Problem – Start at the line below containing "exec (.nand a b c) s = .next t ∧" and stop at the line containing "s.FaultedWith t (.unmappedSegment (s.reg b)))". Repeat every line of that stretch exactly, and nothing outside it.

___ Input for this task

/-! ### Register operations (41_register_ops.md) -/

/-- R100: CMOV. -/
def Obligations.CmovMovesIfConditionNonzero : Prop :=
  EncodedAsABC 0 .cmov ∧ ∀ (a b c : Reg) (s : State),
    (s.reg c ≠ 0#32 → ∃ t, exec (.cmov a b c) s = .next t ∧ s.WroteOnly t a (s.reg b)) ∧
    (s.reg c = 0#32 → ∃ t, exec (.cmov a b c) s = .next t ∧ s.WroteOnly t a (s.reg a))

/-- R101: ADD, modulo 2^32; it never faults. -/
def Obligations.AddIsSumModWord : Prop :=
  EncodedAsABC 3 .add ∧ ∀ (a b c : Reg) (s : State), ∃ t v,
    exec (.add a b c) s = .next t ∧
    v.toNat = ((s.reg b).toNat + (s.reg c).toNat) % 2 ^ 32 ∧ s.WroteOnly t a v

/-- R102: MUL, modulo 2^32; it never faults. -/
def Obligations.MulIsProductModWord : Prop :=
  EncodedAsABC 4 .mul ∧ ∀ (a b c : Reg) (s : State), ∃ t v,
    exec (.mul a b c) s = .next t ∧
    v.toNat = (s.reg b).toNat * (s.reg c).toNat % 2 ^ 32 ∧ s.WroteOnly t a v

/-- R103, R108: DIV gives the floor quotient, and faults on a zero divisor with nothing written. -/
def Obligations.DivIsFloorQuotientOrFault : Prop :=
  EncodedAsABC 5 .div ∧ ∀ (a b c : Reg) (s : State),
    (s.reg c ≠ 0#32 → ∃ t q, exec (.div a b c) s = .next t ∧
      q.toNat * (s.reg c).toNat ≤ (s.reg b).toNat ∧
      (s.reg b).toNat < (q.toNat + 1) * (s.reg c).toNat ∧ q.toNat ≤ (s.reg b).toNat ∧
      s.WroteOnly t a q) ∧
    (s.reg c = 0#32 → ∃ t, exec (.div a b c) s = .next t ∧
      s.FaultedWith t (.divideByZero (s.reg b)))

/-- R104: NAND, bit by bit. -/
def Obligations.NandIsBitwiseNotAnd : Prop :=
  EncodedAsABC 6 .nand ∧ ∀ (a b c : Reg) (s : State), ∃ t v,
    exec (.nand a b c) s = .next t ∧
    (∀ k < 32, v.getLsbD k = !((s.reg b).getLsbD k && (s.reg c).getLsbD k)) ∧ s.WroteOnly t a v

/-- R105: LV writes the 25-bit immediate, zero-extended. -/
def Obligations.LvWritesZeroExtendedImmediate : Prop :=
  EncodedAsImm 13 .lv ∧ ∀ (a : Reg) (imm : Word) (s : State), ∃ t v,
    exec (.lv a imm) s = .next t ∧ v.toNat = imm.toNat % 2 ^ 25 ∧ s.WroteOnly t a v

/-! ### Memory instructions (42_memory_ops.md, 20_memory.md) -/

/-- R120: SLOAD. -/
def Obligations.SloadReadsTheWordOrFaults : Prop :=
  EncodedAsABC 1 .sload ∧ ∀ (a b c : Reg) (s : State),
    (∀ g, s.seg.find (s.reg b) = some g → (s.reg c).toNat < g.length →
      ∃ t, exec (.sload a b c) s = .next t ∧ s.WroteOnly t a (g.get (s.reg c).toNat)) ∧
    (s.seg.find (s.reg b) = none → ∃ t, exec (.sload a b c) s = .next t ∧
      s.FaultedWith t (.unmappedSegment (s.reg b))) ∧
    (∀ g, s.seg.find (s.reg b) = some g → g.length ≤ (s.reg c).toNat →
      ∃ t, exec (.sload a b c) s = .next t ∧
        s.FaultedWith t (.offsetOutOfBounds (s.reg b) (s.reg c) g.length))

/-- R121: SSTORE writes the one word ⟨x[A], x[B]⟩ and changes no other word, length or register. -/
def Obligations.SstoreWritesTheWordOrFaults : Prop :=
  EncodedAsABC 2 .sstore ∧ ∀ (a b c : Reg) (s : State),
    (∀ g, s.seg.find (s.reg a) = some g → (s.reg b).toNat < g.length →
      ∃ t, exec (.sstore a b c) s = .next t ∧
        t.seg.read (s.reg a) (s.reg b) = .ok (s.reg c) ∧
        (∀ id o, ¬(id = s.reg a ∧ o = s.reg b) → t.seg.read id o = s.seg.read id o) ∧
        (∀ id, (t.seg.find id).map Segment.length = (s.seg.find id).map Segment.length) ∧
        t = { s with seg := t.seg, pc := s.pc + 1#32 }) ∧
    (s.seg.find (s.reg a) = none → ∃ t, exec (.sstore a b c) s = .next t ∧
      s.FaultedWith t (.unmappedSegment (s.reg a))) ∧
    (∀ g, s.seg.find (s.reg a) = some g → g.length ≤ (s.reg b).toNat →
      ∃ t, exec (.sstore a b c) s = .next t ∧
        s.FaultedWith t (.offsetOutOfBounds (s.reg a) (s.reg b) g.length))

/-- R122, R44: MAP takes the most recently freed ID, else mints the counter's; the two ways it
faults. The capacity and ID_MAX are parameters, here arbitrary. -/
def Obligations.MapReusesOrMintsOrFaults : Prop :=
  EncodedAsABC 8 (fun _ b c => .map b c) ∧ ∀ (b c : Reg) (s : State),
    (∀ id rest, s.pool = id :: rest →
      s.seg.used + (s.reg c).toNat ≤ s.params.memCapacityWords →
      ∃ t, exec (.map b c) s = .next t ∧ s.MappedNew t b id (s.reg c).toNat ∧
        t.pool = rest ∧ t.next = s.next) ∧
    (s.pool = [] → s.next.toNat ≤ s.params.idMax.toNat →
      s.seg.used + (s.reg c).toNat ≤ s.params.memCapacityWords →
      ∃ t, exec (.map b c) s = .next t ∧ s.MappedNew t b s.next (s.reg c).toNat ∧
        t.pool = [] ∧ t.next = s.next + 1#32) ∧
    (s.pool = [] → s.params.idMax.toNat < s.next.toNat →
      ∃ t, exec (.map b c) s = .next t ∧ s.FaultedWith t (.segmentIds s.next)) ∧
    (s.pool ≠ [] ∨ s.next.toNat ≤ s.params.idMax.toNat →
      s.params.memCapacityWords < s.seg.used + (s.reg c).toNat →
      ∃ t, exec (.map b c) s = .next t ∧ s.FaultedWith t (.capacity (s.reg c).toNat))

______

Answer space –
    exec (.nand a b c) s = .next t ∧
    (∀ k < 32, v.getLsbD k = !((s.reg b).getLsbD k && (s.reg c).getLsbD k)) ∧ s.WroteOnly t a v

/-- R105: LV writes the 25-bit immediate, zero-extended. -/
def Obligations.LvWritesZeroExtendedImmediate : Prop :=
  EncodedAsImm 13 .lv ∧ ∀ (a : Reg) (imm : Word) (s : State), ∃ t v,
    exec (.lv a imm) s = .next t ∧ v.toNat = imm.toNat % 2 ^ 25 ∧ s.WroteOnly t a v

/-! ### Memory instructions (42_memory_ops.md, 20_memory.md) -/

/-- R120: SLOAD. -/
def Obligations.SloadReadsTheWordOrFaults : Prop :=
  EncodedAsABC 1 .sload ∧ ∀ (a b c : Reg) (s : State),
    (∀ g, s.seg.find (s.reg b) = some g → (s.reg c).toNat < g.length →
      ∃ t, exec (.sload a b c) s = .next t ∧ s.WroteOnly t a (g.get (s.reg c).toNat)) ∧
    (s.seg.find (s.reg b) = none → ∃ t, exec (.sload a b c) s = .next t ∧
      s.FaultedWith t (.unmappedSegment (s.reg b))) ∧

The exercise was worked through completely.